What the Equifax Security Breach Means for Your Small Business - Amber Hurdle | Globally Recognized Branding Expert

What the Equifax Security Breach Means for Your Small Business

September 09, 2017

The Internet has been all abuzz about the recent data breach Equifax reported. Since Equifax is one of the three largest credit monitoring bureaus in the U.S. this breach of social security numbers, birth dates, addresses, credit card numbers, and other personal information could have impacted 143 million U.S. consumers. In other words, there is a good chance your personal details are in the hands of some bad guys. So what does this mean for you?

The Threat of Identity Theft
If someone opens up accounts or uses your personal information, this not only will impact your personal finances, it can bleed over into your business, impacting your ability to apply for credit or services you may need. That’s why it is critical to take action now and be vigilant moving forward.

Was Your Personal Information Compromised?

Visit www.equifaxsecurity2017.com to enter your last name and last few digits of your social security number (not the entire number) to see if you were impacted in the security breach. If you were you can enroll in one-year of free security monitoring.

What’s the Catch?

Well…some are saying that by enrolling  in Equifax’s TrustedID Premier security monitoring service for a year forces them to waive their rights to participate in a class-action lawsuit based on conditions laid out in Equifax’s Terms of Service.

However, according to MarketWatch.com, “Equifax said the class-action waiver applies to TrustedID ‘and not the cybersecurity incident.’ But given the extent of the latest data breach, many people have said asking customers to waive their right to a class-action lawsuit should something go awry with TrustedID is, at best, a case of bad timing.”

What Should You Do Next?

  1. If you don’t trust signing up for Equifax’s TrustedID Premier, sign up for a credit monitoring service that you do trust.
  2. Routinely monitor your bank accounts and credit cards. (This should be done, anyway, but now it’s really a must!)
  3. Freeze your credit files *with all three major bureaus.* This added layer of protection prevents anyone who has your personal information from opening accounts in your name, however you can still open lines of credit or have a legitimate application for service with a personal identification number (PIN) that only you know.
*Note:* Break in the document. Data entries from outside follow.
-- ==== Sys2Proof/Certificates/Slice0/Obligations.lean ====
section
/-! DEFINITION. The statements for the provers, in the order of the machine: decoding and steps, construction,
streaming, accessors and errors, reset, invariants, arithmetic. `OBLIGATIONS.json` lists them with the rules they cite. -/

open Sys2Proof Sys2Proof.Machine

/-! ## Decoding and encoding (`spec/30_encoding.md`) -/

/-- Decode after encode is the identity on every well-formed instruction, all operands at all values. -/
def Obligations.DecodeEncodeRoundTrip : Prop :=
  ∀ i : Instr, i.wellFormed = true → decode (encode i) = .ok i

/-- R69: the operation of every command word, by its `OP` and `ARG` fields; the ignored `ARG` of NOP and RDGAIN does
not matter. -/
def Obligations.CommandDecodingFollowsOpcodeMap : Prop :=
  (∀ (op : BitVec 4) (arg : Word), decode (.command (op ++ arg)) = .ok (
    if op = 0 then .nop else if op = 1 then .process arg else if op = 2 then .rdtap arg.toNat
    else if op = 3 then .rdgain else if op = 4 then .rdsr arg.toNat else if op = 5 then .rdcfg arg.toNat
    else if op = 6 ∨ op = 7 then .illegal67 op else .illegal8F op)) ∧
  (∀ w w' : CommandWord, w.extractLsb' 64 4 = w'.extractLsb' 64 4 →
    (w.extractLsb' 64 4 = 0 ∨ w.extractLsb' 64 4 = 3) → decode (.command w) = decode (.command w'))

/-- Encoding what a command word decodes to gives the word back, with an ignored `ARG` written as 0. -/
def Obligations.EncodeOfDecodedCommand : Prop :=
  ∀ (op : BitVec 4) (arg : Word), encode (decodeCommand (op ++ arg)) =
    .command (op ++ (if op = 1 ∨ op = 2 ∨ op = 4 ∨ op = 5 then arg else 0#64))

/-- Every 233-bit word is the record word of exactly one record, whose fields stand at the bits that R66 gives. -/
def Obligations.RecordFieldsStandAtTheirBits : Prop :=
  (∀ r : Record, decode (.record (recordWord r)) = .ok (.construct r) ∧
    (recordWord r).toNat = r.normalize.toNat * 2 ^ 232 + r.kind.toNat * 2 ^ 224 + r.numTaps.toNat * 2 ^ 192 +
      r.fs.toNat * 2 ^ 128 + r.f0.toNat * 2 ^ 64 + r.f1.toNat) ∧
  (∀ w : RecordWord, recordWord (recordFields w) = w)

/-- One word for each row of the opcode table, from `spec/95_test_vectors.md` (the record T10b of section 2.2, the junk
NOP of 2.4, the illegal words of 2.5, the rest of the command words of 2.7) and, for RESET, `rst = 1` of R67. That 8, 72
and 240 bits stand for the pin, a command word and a record is the model's choice (log entry 11). -/
def Obligations.SpecWordsDecode : Prop :=
  decodeTableWord 72 0x13FF0000000000000 = some (.process 0x3FF0000000000000#64) ∧
  decodeTableWord 72 0x0DEADBEEF00000001 = some .nop ∧
  decodeTableWord 72 0x24000000000000000 = some (.rdtap 4611686018427387904) ∧
  decodeTableWord 72 0x3123456789ABCDEF0 = some .rdgain ∧
  decodeTableWord 72 0x40000000000000002 = some (.rdsr 2) ∧
  decodeTableWord 72 0x50000000000000007 = some (.rdcfg 7) ∧
  decodeTableWord 72 0x73FF0000000000000 = some (.illegal67 7) ∧
  decodeTableWord 72 0xFFFFFFFFFFFFFFFFF = some (.illegal8F 15) ∧
  decodeTableWord 8 1 = some .reset ∧
  decodeTableWord 240 0x10200000005408F40000000000040590000000000004069000000000000 =
    some (.construct ⟨1, 2, 5, 0x408F400000000000#64, 0x4059000000000000#64, 0x4069000000000000#64⟩)

/-! ## Steps -/

/-- When the host's next act carries what decodes to an instruction, the step is that instruction's meaning, on the
state with the act taken. -/
def Obligations.StepExecutesDecodedInstruction : Prop :=
  ∀ (e : Encoded) (i : Instr) (s : State) (rest : List HostInput),
    decode e = .ok i → s.inputs = inputOf e :: rest → step s = exec i { s with inputs := rest }

/-- R162, R67: on an edge with `rst = 1` RESET happens and the command offered on it, if any, is not accepted. -/
def Obligations.ResetPinWinsOverCommand : Prop :=
  ∀ (s : State) (cmd : Option CommandWord) (rest : List HostInput),
    s.inputs = .edge 1 cmd :: rest → step s = exec .reset { s with inputs := rest }

/-- Without a command and without `rst` the engine is idle: nothing but the host's act is consumed. -/
def Obligations.IdleEngineKeepsItsState : Prop :=
  (∀ (s : State) (rest : List HostInput), s.inputs = .edge 0 none :: rest →
    step s = .next { s with inputs := rest }) ∧
  (∀ s : State, s.inputs = [] → step s = .next s)

/-- The machine stops in exactly two cases, both of which the spec says do not arise, and never refuses. The two
faults are the model's choice (log entries 5 and 6). -/
def Obligations.StopsAreExactlyTheImpossibleCases : Prop :=
  ∀ (i : Instr) (s : State),
    (exec i s = .fault .instanceExists ↔ isConstruct i = true ∧ s.inst.isSome = true) ∧
    (exec i s = .fault .noInstance ↔ isConstruct i = false ∧ s.inst = none) ∧
    ∀ r, exec i s ≠ .refused r

/-! ## Construction (`spec/40_design.md`) -/

/-- R152: validation reports the first violated constraint in the order of the checks, and passes exactly when none is
violated; for every numerics record. -/
def Obligations.ValidationReportsFirstViolation : Prop :=
  ∀ (F : Type) (num : Num F) (kind : Nat) (n : Int) (fs f0 f1 : F),
    (∀ c, validate num kind n fs f0 f1 = .error c ↔ FirstViolated num kind n fs f0 f1 c) ∧
    (∀ k, validate num kind n fs f0 f1 = .ok k ↔
      (∀ c, Satisfied num kind n fs f0 f1 c) ∧ kindOfNumber kind = some k)

/-- R85: check 5 stands in its place, and under B64 it is never the first to fail, so code 5 is never reported. -/
def Obligations.CodeFiveIsNeverReported : Prop :=
  (∀ (F : Type) (num : Num F) (kind : Nat) (n : Int) (fs f0 f1 : F),
    num.fgt fs num.zero = true → num.flt f0 f1 = true → num.fgt f0 num.zero = true →
      num.flt f0 (num.fdiv fs num.two) = true → num.fne f1 num.zero = true → num.fgt f1 num.zero = false →
      validate num kind n fs f0 f1 = .error .f1Positive) ∧
  (∀ (q : Word) (kind : Nat) (n : Int) (fs f0 f1 : Word),
    validate (b64 q) kind n fs f0 f1 ≠ .error .f1Positive)

/-- R99: a record that satisfies the eight constraints always yields an instance, with the parameters as given, the
designed constants and a zero-filled register; a record that does not leaves no instance and reports the first violated
constraint to the caller (R150, R152, R153, R155). That the failure is a next state whose only trace is the report in the
outputs is the model's form of it (log entry 10). The constraints have the code numbers of R150. -/
def Obligations.ConstructCompletes : Prop :=
  (constraintCode .fsPositive = 1 ∧ constraintCode .bandOrdered = 2 ∧ constraintCode .f0Positive = 3 ∧
    constraintCode .f0BelowNyquist = 4 ∧ constraintCode .f1Positive = 5 ∧ constraintCode .f1BelowNyquist = 6 ∧
    constraintCode .numTapsInRange = 7 ∧ constraintCode .kindRecognised = 8) ∧
  ∀ (q : Word) (r : Record) (s : State), s.inst = none →
    ((∀ c, Satisfied (b64 q) r.kind.toNat r.numTaps.toInt r.fs r.f0 r.f1 c) →
      ∃ (i : Instance) (d : Nat), exec (.construct r) s = .next { s with inst := some i, draws := d } ∧
        i.kind = r.kind ∧ i.numTaps = r.numTaps ∧ i.fs = r.fs ∧ i.f0 = r.f0 ∧ i.f1 = r.f1 ∧
        i.normalize = r.normalize ∧ i.Designed ∧ i.sr = List.replicate i.N 0#64) ∧
    (∀ c, FirstViolated (b64 q) r.kind.toNat r.numTaps.toInt r.fs r.f0 r.f1 c →
      exec (.construct r) s = .next { s with outputs := s.outputs ++ [.invalidParameter c] })

/-- R91: every offset is exact under B64, `n - (N-1)/2` in the rationals; the offset of the mirror tap is the negated
value; and the offset is positive zero exactly at the centre of an odd `N`. -/
def Obligations.OffsetsAreExact : Prop :=
  ∀ (q : Word) (n N : Nat), N ≤ 1000 → n < N →
    B64.isFinite (mm (b64 q) n N) = true ∧
    B64.toRat (mm (b64 q) n N) = (n : ℚ) - ((N : ℚ) - 1) / 2 ∧
    B64.toRat (mm (b64 q) (N - 1 - n) N) = B64.toRat (B64.fneg (mm (b64 q) n N)) ∧
    (mm (b64 q) n N = 0#64 ↔ 2 * n + 1 = N)

/-- R96: the zero-offset branch is taken at the centre of an odd `N` and nowhere else, and no other tap divides by a
zero. -/
def Obligations.ZeroOffsetBranchOnlyAtCentre : Prop :=
  ∀ (q : Word) (n N : Nat), N ≤ 1000 → n < N →
    (B64.feq (mm (b64 q) n N) B64.zero = true ↔ 2 * n + 1 = N) ∧
    (2 * n + 1 ≠ N → B64.isZero (B64.fmul q (mm (b64 q) n N) B64.pi) = false)

/-- R101: the centre tap of each kind is its analytic limit, under B64 and, with the values of the frequencies, under
REAL. -/
def Obligations.CentreTapIsTheLimit : Prop :=
  (∀ (q : Word) (c : Nat) (lambda phi : Word), 2 * c + 1 ≤ 1000 →
    tap (b64 q) .lowPass c (2 * c + 1) lambda phi = B64.fdiv q lambda 0x400921FB54442D18#64 ∧
    tap (b64 q) .highPass c (2 * c + 1) lambda phi =
      B64.fsub q 0x3FF0000000000000#64 (B64.fdiv q lambda 0x400921FB54442D18#64) ∧
    tap (b64 q) .bandPass c (2 * c + 1) lambda phi =
      B64.fdiv q (B64.fsub q phi lambda) 0x400921FB54442D18#64) ∧
  (∀ (c : Nat) (fs f0 f1 : ℝ), fs ≠ 0 →
    tap real .lowPass c (2 * c + 1) (angle real f0 fs) (angle real f1 fs) = 2 * f0 / fs ∧
    tap real .highPass c (2 * c + 1) (angle real f0 fs) (angle real f1 fs) = 1 - 2 * f0 / fs ∧
    tap real .bandPass c (2 * c + 1) (angle real f0 fs) (angle real f1 fs) = 2 * (f1 - f0) / fs)

/-- R100 under B64, for all three kinds: a tap that is no NaN compares equal to its mirror image, whatever the draws
(log entry 14). The draw of the first is a NaN, as every draw of a run is. -/
def Obligations.TapsAreSymmetricUnderB64 : Prop :=
  ∀ (q q' : Word) (kind : FilterKind) (n N : Nat) (lambda phi : Word), N ≤ 1000 → n < N →
    B64.isNaN q = true → B64.isNaN (tap (b64 q) kind n N lambda phi) = false →
    B64.feq (tap (b64 q) kind n N lambda phi) (tap (b64 q') kind (N - 1 - n) N lambda phi) = true

/-- R100 under REAL: the taps of every design are exactly symmetric. -/
def Obligations.TapsAreSymmetricUnderReal : Prop :=
  ∀ (kind : FilterKind) (n N : Nat) (lambda phi : ℝ), n < N →
    tap real kind (N - 1 - n) N lambda phi = tap real kind n N lambda phi

/-- R103 under REAL: the gain of a HighPass design is one minus (odd `N`) or minus (even `N`) that of the LowPass design,
and the gain of a BandPass design is the difference of two LowPass gains. -/
def Obligations.GainsUnderReal : Prop :=
  ∀ (N : Nat) (lambda phi : ℝ),
    (N % 2 = 1 → gainSum real (tapVector (fun _ => real) .highPass N lambda phi) =
      1 - gainSum real (tapVector (fun _ => real) .lowPass N lambda phi)) ∧
    (N % 2 = 0 → gainSum real (tapVector (fun _ => real) .highPass N lambda phi) =
      -gainSum real (tapVector (fun _ => real) .lowPass N lambda phi)) ∧
    gainSum real (tapVector (fun _ => real) .bandPass N lambda phi) =
      gainSum real (tapVector (fun _ => real) .lowPass N phi phi) -
        gainSum real (tapVector (fun _ => real) .lowPass N lambda lambda)

/-- R104 under B64: a BandPass design with `phi = ZERO` has the negated LowPass taps, where they are no NaN (log entry
14). The draw is a NaN, as every draw of a run is. -/
def Obligations.BandPassWithoutUpperEdge : Prop :=
  ∀ (q : Word) (n N : Nat) (lambda : Word), N ≤ 1000 → n < N →
    B64.isNaN q = true → B64.isNaN (tap (b64 q) .lowPass n N lambda B64.zero) = false →
    B64.feq (tap (b64 q) .bandPass n N lambda B64.zero)
      (B64.fneg (tap (b64 q) .lowPass n N lambda B64.zero)) = true

/-- R105: an infinite sampling rate, with `PI` times each frequency within the format (log entry 14), gives angles
`ZERO`, taps that are zeros but for the `ONE` at the centre of a HighPass design, and the gain `ZERO`, or `ONE` for a
HighPass design of odd `N`. -/
def Obligations.InfiniteSamplingRateDesign : Prop :=
  ∀ (i : Instance), i.Designed → i.fs = 0x7FF0000000000000#64 →
    B64.isFinite (B64.fmul 0x7FF8000000000000#64 B64.pi i.f0) = true → B64.isFinite (B64.fmul 0x7FF8000000000000#64 B64.pi i.f1) = true →
    i.lambda = B64.zero ∧ B64.isZero i.phi = true ∧
    (∀ n t, i.taps[n]? = some t → (i.kind = 1 ∧ 2 * n + 1 = i.N → t = B64.one) ∧
      (¬(i.kind = 1 ∧ 2 * n + 1 = i.N) → B64.isZero t = true)) ∧
    i.gain = if i.kind = 1 ∧ i.N % 2 = 1 then B64.one else B64.zero

/-! ## Streaming (`spec/41_stream.md`) -/

/-- R110 to R114: what PROCESS does, element by element: its command word, the register after the push, the products
and their sum in index order from `ZERO`, the optional division, the response, and nothing else (the draw counter is
the model's own, and the statement says nothing of its value). -/
def Obligations.ProcessEffect : Prop :=
  ∀ (s : State) (i : Instance) (x : Word), s.inst = some i → i.wf = true →
    decode (.command (1#4 ++ x)) = .ok (.process x) ∧
    ∃ (sr : List Word) (y q : Word) (d : Nat),
      exec (.process x) s = .next { s with
        inst := some { i with sr := sr }
        draws := d
        outputs := s.outputs ++ [.response (responseWord .ok y)] } ∧
      sr.length = i.N ∧ sr[0]? = some x ∧ (∀ j, 1 ≤ j → j < i.N → sr[j]? = i.sr[j - 1]?) ∧
      B64.isQuietNaN q = true ∧
      y = (if i.normalize = 1 then
          B64.fdiv q ((List.range i.N).foldl
            (fun acc j => B64.fadd q acc (B64.fmul q (sr.getD j 0) (i.taps.getD j 0))) 0#64) i.gain
        else (List.range i.N).foldl
            (fun acc j => B64.fadd q acc (B64.fmul q (sr.getD j 0) (i.taps.getD j 0))) 0#64)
When I froze my credit years ago after having my purse stolen in another state, creditors had to call me and speak to me personally before processing any application. To learn more about it, visit the Federal Trade Commission’s Credit Freeze FAQ page. You can call the bureaus at these numbers: Equifax 1-800-349-9960, Experian 1‑888‑397‑3742, TransUnion 1-888-909-8872.

What Steps Should Your Business Take to Protect Your Customers?

  1. Teach your employees to never click on links or attachments they are not expecting or that look suspicious, as well as to never share sensitive data with anyone.
  2. Keep your team looped in on the latest hacks and scams so they stay vigilant.
  3. Use reputable anti-virus software and consider a firewall or monitoring tools so you can get ahead of threats.
  4. Use a variety of passwords and a password manager like LastPass or One Password to share access, rather than actually telling your passwords to a variety of different people who may need access to password protected software and sites.
  5. Protect your website through a service like AccessWP so you have a pro website team keeping an eye on your online shop.